Directions for this task - Every line from the top of the material through the line holding "0x00, 0x34, 0x12]" should be copied exactly, and only those lines.

□ □ □ □ □

-- ==== Sys2Proof/Tests/Slice0.lean ====
section
/-! SUPPORT. The package's own tests: the check of ill-formed terms, decoding of words written out from the spec's encodings,
single operations and steps on the vectors of spec/95_test_vectors.md (T1 to T35, P5), and for each obligation with
hypotheses a witness that meets them. Frames are the spec's bytes, `B[0]` first. -/

namespace Sys2Proof.Tests

open Sys2Proof Sys2Proof.Machine

/-! ## Frames and small states -/

/-- T1, the centre frame. -/
def centre : List Byte := [0x00, 0x04, 0x20, 0x00, 0x01, 0x58, 0, 0, 0, 0, 0, 0, 0, 0, 0, 0, 0, 0]

/-- T2. -/
def frameT2 : List Byte :=
  [0x55, 0x55, 0x15, 0xA5, 0xD9, 0xB2, 0xFF, 0xFF, 0x00, 0x80, 0xFF, 0x7F, 0x01, 0xFF, 0x01, 0x80, 0xEF, 0xBE]

/-- T3. -/
def frameT3 : List Byte :=
  [0x6C, 0xA1, 0x34, 0xFA, 0xB8, 0x6B, 0xFE, 0xFF, 0x2C, 0x01, 0xD4, 0xFE, 0x00, 0x01, 0x30, 0x00, 0x34, 0x12]

/-- T4, all zero. -/
def zeros : List Byte := List.replicate 18 0x00

/-- T5, all ones. -/
def ones : List Byte := List.replicate 18 0xFF

/-- T15, third row: every cause at once. -/
def allBad : List Byte := [0x00, 0xF8, 0xFF, 0x5A, 0x2A, 0x0D] ++ List.replicate 12 0x00

/-- T16: all gated fields at a boundary of acceptance, all others at an extreme. -/
def frameT16 : List Byte :=
  [0x6C, 0xA1, 0x34, 0x5B, 0x28, 0xFD, 0x00, 0x80, 0xFF, 0x7F] ++ List.replicate 8 0xFF

/-- `(READING, 18)` with a frame in the buffer and words to come. -/
def full (bs : List Byte) (inp : List Input) : State :=
  { State.reset with cnt := 18, buf := bufFrom 0 bs, input := inp }

/-- `(READING, n)` with nothing in the buffer. -/
def reading (n : Nat) (inp : List Input) : State := { State.reset with cnt := n, input := inp }

/-- `(RECOVERING, 0)`. -/
def recovering (inp : List Input) : State := { State.reset with fsm := .recovering, input := inp }

/-- A fact about the state that a result answers, false where it stops. -/
def after (r : Result) (p : State → Bool) : Bool :=
  match r with
  | .next t => p t
  | .fault _ => false
  | .refused _ => false

theorem next_of_after {r : Result} {p : State → Bool} (h : after r p = true) : ∃ t, r = .next t ∧ p t = true := by
  cases r with
  | next t => exact ⟨t, rfl, h⟩
  | fault _ => cases h
  | refused _ => cases h

/-- T1's decode, from the spec's list. -/
def centreView : DecodedFrame :=
  { chRX := 1024, chRY := 1024, chLX := 1024, chLY := 1024, swR := 1, swL := 1, mouseX := 0, mouseY := 0, mouseZ := 0
    mousePressL := 0, mousePressR := 0, keyMask := 0, reserved := 0 }

/-- T3's decode, from the spec's list. -/
def viewT3 : DecodedFrame :=
  { chRX := 364, chRY := 1684, chLX := 1000, chLY := 1500, swR := 2, swL := 1, mouseX := -2, mouseY := 300
    mouseZ := -300, mousePressL := 0, mousePressR := 1, keyMask := 0x0030, reserved := 0x1234 }

/-! ## WellFormed: each check has a term it refuses -/

/-- T19: `KEYHELD(20)` has no result. -/
theorem test_wellFormed_refuses_keyheld_20 : (Instr.keyheld 20 0xFFFF).wellFormed = false := by decide

theorem test_wellFormed_takes_keyheld_19 : (Instr.keyheld 19 0xFFFF).wellFormed = true := by decide

/-! ## Decode: words written out from R69, R72 and T32 -/

/-- `1000 0000 0000`, in any state. -/
theorem test_decode_rst : decode .reading 7 [0x00, 0x08] = .ok [.rst] := by decide

/-- `0001 0110 1011` in the three states of T32. -/
theorem test_decode_rxb :
    decode .reading 0 [0x6B, 0x01] = .ok [.rxb 0x6B] ∧
    decode .reading 18 [0x6B, 0x01] = .ok [.evalAccept, .evalReject] ∧
    decode .recovering 0 [0x6B, 0x01] = .ok [.idle] := by decide

/-- `0010 0000 0000`. -/
theorem test_decode_resume :
    decode .recovering 0 [0x00, 0x02] = .ok [.resume] ∧ decode .reading 3 [0x00, 0x02] = .ok [.idle] := by decide

/-- `0100 0000 0000`: `MON` with `IDLE`, or with `EVAL`. -/
theorem test_decode_mon :
    decode .recovering 0 [0x00, 0x04] = .ok [.mon, .idle] ∧
    decode .reading 18 [0x00, 0x04] = .ok [.mon, .evalAccept, .evalReject] := by decide

/-- `0000 0110 1011`: `rx_valid` is 0. -/
theorem test_decode_idle : decode .reading 3 [0x6B, 0x00] = .ok [.idle] := by decide
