-- ==== Sys2Proof/Word.lean ====
section
/-! DEFINITION. The words of the part's frames, and the plainest arithmetic of R1: ceil, clamp, a count that holds,
and the replacement of one element of a fixed table. -/

namespace Sys2Proof

/-- One character of a line (R155). -/
abbrev Byte := BitVec 8

/-- A data word of a master frame: two bytes, high byte first (R172). -/
abbrev Word := BitVec 16

/-- R1: "Ceil" of a quotient of whole numbers. -/
def ceilDiv (a b : Nat) : Nat := (a + b - 1) / b

/-- R1: a value "clamped to" the range from lo to hi. -/
def clampTo (lo hi x : Nat) : Nat := max lo (min hi x)

/-- A count that goes up by 1 and holds at its limit. -/
def bump (limit x : Nat) : Nat := if x < limit then x + 1 else x

/-- A table with the entry of one object changed. -/
def upd {α : Type} {n : Nat} (v : Vector α n) (i : Fin n) (f : α → α) : Vector α n :=
  v.set i.val (f v[i.val]) i.isLt

end Sys2Proof
end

□ □ □ □ □

Response to this task -
-- ==== Sys2Proof/Tests/Slice0.lean ====
section
/-! SUPPORT. The package's own tests: the check of ill-formed terms, decoding of words written out from the spec's encodings,
single operations and steps on the vectors of spec/95_test_vectors.md (T1 to T35, P5), and for each obligation with
hypotheses a witness that meets them. Frames are the spec's bytes, `B[0]` first. -/

namespace Sys2Proof.Tests

open Sys2Proof Sys2Proof.Machine

/-! ## Frames and small states -/

/-- T1, the centre frame. -/
def centre : List Byte := [0x00, 0x04, 0x20, 0x00, 0x01, 0x58, 0, 0, 0, 0, 0, 0, 0, 0, 0, 0, 0, 0]

/-- T2. -/
def frameT2 : List Byte :=
  [0x55, 0x55, 0x15, 0xA5, 0xD9, 0xB2, 0xFF, 0xFF, 0x00, 0x80, 0xFF, 0x7F, 0x01, 0xFF, 0x01, 0x80, 0xEF, 0xBE]

/-- T3. -/
def frameT3 : List Byte :=
  [0x6C, 0xA1, 0x34, 0xFA, 0xB8, 0x6B, 0xFE, 0xFF, 0x2C, 0x01, 0xD4, 0xFE, 0x00, 0x01, 0x30, 0x00, 0x34, 0x12]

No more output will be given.